Capitulo 3 - Um passeio de Barco
Jasper
A noite tinha sido longa, muita conversa, muito elogio e um grande aparato para a saída de barco, minha Alice adorava andar no mar, sempre que lembrava dos nossos episódios ria-me pois eram sempre engraçados. Tambem foi por ela que eu comprei o barco, porque por mim nem comprava, a minha vida era viva de outra forma sempre trancado naquele meu laboratório que era ultra secreto na cave da casa, onde so entravam eu e a minha assistente Melyne para tratar de pesquisas robóticas.
Quando era mais novo tinha criado um mini Robot o meu Zaza, ele ainda existia, embora estivesse desligado e a necessitar de algumas peças novas, dado que as outras com o tempo ja estavam desgastadas e estragadas.
Deitei-me sobre a cama e a minha mulher ainda nao tinha saído do banheiro, muito gostava ela de apromar-se toda so para deitar, eu bem sabia o seu gosto por agradar-me, talvez era isso que dava-me um certo encanto nela. Peguei num livro dos meus e começei a esflonhar a espera da sua chegada a cama, em menos de 3 minutos lá vinha ela toda charmosa. Fingi que nao a via, no entanto ela tinha alguma coisa nela que nao deixava que eu senti-se assim, era chamativa, entao o meu olhar nao resistia-lhe.
A noite foi passando calmante com alguma brincadeira, no entanto era necessário descansar o máximo possível dado que o manuseio de um veiculo daqueles necessitava de muita energia da nossa parte.
(...)
Pela manha...
O sol ja entrava pelas pequenas frestas das persianas da casa, eu acordei primeiro visto que ainda tinha umas coisas acerta antes de sair. Vesti-me e fui ate ao andar de baixo.
- Bom dia senhor doutor ! - saudou Luisy sempre simpática.
- Bom dia Luisy!
- O senhor vai desejar alguma coisa para comer? - agora que ela perguntava realmente a fome ja estava a meter-se comigo de algum modo e eu nao conseguia resistir as suas indicações matinais.
- Prepara-me alguma coisa!
- E para mim tambem Luisy! - virei-me para ver a minha esposa toda linda para sair.
Ela estava vinha com uma camisola branca toda larga e fresca, com um chapéu de lona castanho toda pronta para um dia a ar livre e ao bom sol bronzeador.
- Olá meu amor ! - saudou beijando de seguida.
Nao conseguia resistir ao seu encanto, ela enfeitiçava me. Luisy apareceu com uma bandeja e levou ate a nossa mesa de jantar e sentamos lá e conversamos o tema de todas as manhas de como ia estar o tempo, se havia sol, se estava bem vestida... uma serie de perguntas que realmente para um homem nao sao assim tao relevantes, mas a ela faziam sentir feliz.
- Ai querido vamos ter com eles a onde? - lembrou-se quando bebia o seu somo de morango.
- Bom eu pensei que talvez eles pudessem ir ter ao embarcadouro. - esclareci.
- Acho uma óptima ideia.
Ela sempre achava óptimo tudo, tudo o que eu decidi-se estava bem conforme eu escolhe-se e conforme a minha vontade. Nesse aspecto nunca tínhamos muitos problemas.
Acabando o pequeno almoço fui ate a garagem onde tirei o meu Audi A5 e partimos. Em pouco tempo ja estávamos a estacionar, e ela a saltitar ate a parte da entrada do barco, esperando por mim na medida que a podesse ajudar. Antes de tirar a chave do carro olhei para o céu que anunciava sol a vista, olhei para as pequenas ondas e vi mar brilhante assim como um cheiro a maresia.

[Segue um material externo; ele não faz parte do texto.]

-- ==== Sys2Proof/Tests/Slice0.lean ====
section
/-! SUPPORT. Tests: the terms that the check of commands refuses, the manual's worked figures, single steps, and for each statement with hypotheses a
theorem test_…_reached that shows states and operands meeting them, clause by clause, at the ends of the ranges. -/

namespace Sys2Proof.Tests
open Sys2Proof.Machine
set_option Elab.async false

/-! ### Ill-formed terms are refused -/

theorem test_wellFormed_refuses_long_empty_transaction : (Instr.emptyTransaction 8).wellFormed = false := by decide
theorem test_wellFormed_refuses_sound_badframe : (Instr.badframe [0x33#8, 0x00#8, 0xC6#8]).wellFormed = false := by decide +kernel
theorem test_wellFormed_refuses_known_code : (Instr.unknown 0x33#8 []).wellFormed = false := by decide
theorem test_wellFormed_refuses_read_code : (Instr.unknown 0x00#8 []).wellFormed = false := by decide
theorem test_wellFormed_refuses_long_payload : (Instr.unknown 0x0A#8 (List.replicate 31 0#8)).wellFormed = false := by decide
theorem test_wellFormed_refuses_auto_resume_as_hold : (Instr.setHold 1#8 0#8 3#8 1#8).wellFormed = false := by decide
theorem test_wellFormed_refuses_intensity :
    (Instr.detectorFrame
      { number := 0, encoderAzimuth := 0, encoderElevation := 0, spotX := 0, spotY := 0, intensity := 1024, valid := true
        parityAgrees := true }).wellFormed = false := by decide
theorem test_wellFormed_refuses_distance : (Instr.reading 0#8 80000001).wellFormed = false := by decide
theorem test_wellFormed_refuses_fitting_length : (Instr.pendantFrameError (.oversizeLength 12#8)).wellFormed = false := by decide
theorem test_wellFormed_refuses_matching_check :
    (Instr.pendantFrameError (.checkMismatch [0x01#8, 0x01#8, 0x02#8] 0x02#8)).wellFormed = false := by decide
theorem test_wellFormed_refuses_short_body : (Instr.pendantFrameError (.checkMismatch [0x01#8, 0x01#8] 0x02#8)).wellFormed = false := by decide
theorem test_wellFormed_refuses_known_kind : (Instr.pendantFrameError (.unknownKind 0x08#8 [])).wellFormed = false := by decide
theorem test_wellFormed_refuses_pendant_payload :
    ∀ i ∈ [Instr.poll (List.replicate 13 0#8), .claimNew (List.replicate 13 0#8), .find (List.replicate 13 0#8), .letGo (List.replicate 13 0#8),
      .holdOn (List.replicate 13 0#8), .holdOff (List.replicate 13 0#8), .mark (List.replicate 13 0#8), .drop (List.replicate 13 0#8)],
      i.wellFormed = false := by decide
theorem test_wellFormed_admits_the_ends :
    ∀ i ∈ [Instr.emptyTransaction 7, .unknown 0x0A#8 (List.replicate 30 0#8), .setHold 1#8 0#8 2#8 1#8, .reading 0#8 80000000,
      .pendantFrameError (.oversizeLength 13#8), .pendantFrameError (.checkMismatch [0x01#8, 0x01#8, 0x02#8] 0x03#8),
      .pendantFrameError (.unknownKind 0x09#8 []), .poll (List.replicate 12 0#8), .badframe [0x33#8, 0x00#8, 0xC7#8]],
      i.wellFormed = true := by decide +kernel

/-! ### The manual's figures -/

/-- R179: the CRC after the first byte of the example and after the second. -/
theorem test_crc_of_the_example : crc8 [0x33#8] = 0x99#8 ∧ crc8 [0x33#8, 0x00#8] = 0xC6#8 := by decide

/-- R183, R190: a SET of the Parameters group byte by byte, least significant byte first. -/
theorem test_set_parameters_bytes :
    transactionBytes (.setParameters 5#8 1#8 0#8 1400#16 300#16 0#16 6#8 15000#16)
      = some (linkFrame 0x13#8
          [0x05#8, 0x01#8, 0x00#8, 0x78#8, 0x05#8, 0x2C#8, 0x01#8, 0x00#8, 0x00#8, 0x06#8, 0x98#8, 0x3A#8]) := by decide +kernel

/-- R176: bits on SDI, most significant first; a trailing byte of seven clocks is dropped. -/
theorem test_bits_on_sdi :
    sdiBytes [false, false, true, true, false, false, true, true, true, true, true, true, true, true, true] = [0x33#8] := by decide

/-- R178, R190: a code that is not listed with the longest payload; and listed codes with a length that is not. -/
theorem test_unlisted_codes_and_lengths :
    transactionOf (linkFrame 0x7E#8 (List.replicate 30 0#8)) = .unknown 0x7E#8 (List.replicate 30 0#8)
      ∧ transactionOf (linkFrame 0x33#8 [0#8]) = .badframe (linkFrame 0x33#8 [0#8])
      ∧ transactionOf (linkFrame 0x13#8 [1#8, 0#8, 0#8, 0#8, 0#8]) = .badframe (linkFrame 0x13#8 [1#8, 0#8, 0#8, 0#8, 0#8]) := by decide +kernel

/-- 1.3, R27: the ends of the ranges of a parameter set, of a class entry and of a period, and the values next to them. -/
theorem test_ranges_at_their_ends :
    (({ window := 50000, coastTime := 2000, fixInterval := 10000, searchRings := 12, searchLimit := 60000 } : Parameters).Fits
        ∧ ({ window := 0, coastTime := 0, fixInterval := 0, searchRings := 1, searchLimit := 1000 } : Parameters).Fits
        ∧ ¬({ window := 0, coastTime := 0, fixInterval := 0, searchRings := 0, searchLimit := 1000 } : Parameters).Fits
        ∧ ¬({ window := 0, coastTime := 0, fixInterval := 0, searchRings := 1, searchLimit := 999 } : Parameters).Fits)
      ∧ ({ sphereOffset := 50000, captureRadius := 20000, centreRadius := 2000, minIntensity := 1023, rangeAgreement := 5000
           ringStep := 10000 } : ClassEntry).Fits
      ∧ ({ sphereOffset := 0, captureRadius := 200, centreRadius := 20, minIntensity := 1, rangeAgreement := 10, ringStep := 200 } : ClassEntry).Fits
      ∧ PeriodFits 0 ∧ ¬PeriodFits 9 ∧ PeriodFits 10 ∧ PeriodFits 3600 ∧ ¬PeriodFits 3601 := by
  refine ⟨⟨?_, ?_, ?_, ?_⟩, ?_, ?_, ?_, ?_, ?_, ?_, ?_⟩ <;> decide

- Anda querido, ainda tenho de deixar algumas coisas prontas antes de eles chegarem. - chamou ela preocupada com os pormenores desarrumados.
- Ja estou a ir! - disse apressando-me.
Delicadamente peguei a sua mao, entramos no barco e enquanto ela arrumava tudo o que era preciso arrumar fiquei na berma a espera de Peter e Charlotte chegarem. Quando finalmente os vi acenei com a mao para dar a indicação que ja estavamos presentes. Sim eu nao gostava de fazer ninguem esperar.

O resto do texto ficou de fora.